The hydraulic limitation of tree height attainment

Tree height is an important determinant of tropical forest structure, biomass and diversity. Maximum tree height globally and in the tropics is linked to water availability. Different ecophysiological mechanisms behind this link have been hypothesised and explored, though with little focus on tropical forest trees. This thesis aims to contribute to understanding how tree height might be limited in tropical forests. We first study (Chapter 3) patterns of tropical forest height at the community and taxon level across neotropical forests. We found that neotropical forests and families are similarly limited by mean annual precipitation (MAP). Tree height increases until a peak at ~2400-2700mm MAP, above ~3000mm tree height decreases. We next study (Chapter 4) the patterns of basal xylem vessel widening with tree height the tropical tree genus Cedrela across a range of water availability.
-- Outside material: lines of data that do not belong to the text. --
-- ==== Sys2Proof/Machine/AddressConfig.lean ====
section
/-! DEFINITION. Address configuration (spec/40_address_config.md): SETADDR, GETADDR. -/

namespace Sys2Proof.Machine

/-- "`ADDR <- value[8:0]`; return OK" for a legal operand, else `FAIL(InvalidAddress)` with the address as it is: the
body of SETADDR (R110) and the end of INIT (R170). -/
def storeAddress (value : AddrOperand) (s : State) : State :=
  match addressOperand value with
  | some a => returnOk .empty (s.setAddr a)
  | none => returnFail .invalidAddress s

/-- SETADDR (R110). -/
def execSetaddr (value : AddrOperand) (s : State) : Host.Outcome State Fault Refusal :=
  .next (storeAddress value s)

/-- GETADDR (R111). -/
def execGetaddr (s : State) : Host.Outcome State Fault Refusal :=
  .next (returnOk (.address s.addr) s)

end Sys2Proof.Machine
end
The widening of basal vessels is similar regardless of water availability, therefore in trees of a given height vessel diameter is similar within the study species across its range. This has implications for how trees cope with hydraulically stressful conditions and may suggest mechanisms behind declines in maximum tree height with water availability. We finally study (Chapter 5) the changes in a suite of ecophysiological properties and functional traits with tree height in three species along the shade-tolerance spectrum. We show that with height leaves become smaller and thicker, and the theoretical maximum stomatal conductance per leaf area and intrinsic water use efficiency increase. Additionally, xylem vessels taper at the rate consistent with tapering theory. We show that traits covary for these species with differences in shade-tolerance according to expectations from the literature. Specifically, the slow growing shade-tolerant species has narrower xylem, higher LMA and a relatively isohydric leaf water potential regulation relative to the fast-growing shade-intolerant species. Overall, this thesis shows how neotropical trees are limited in their height attainment and explores what ecophysiological mechanisms may underpin this.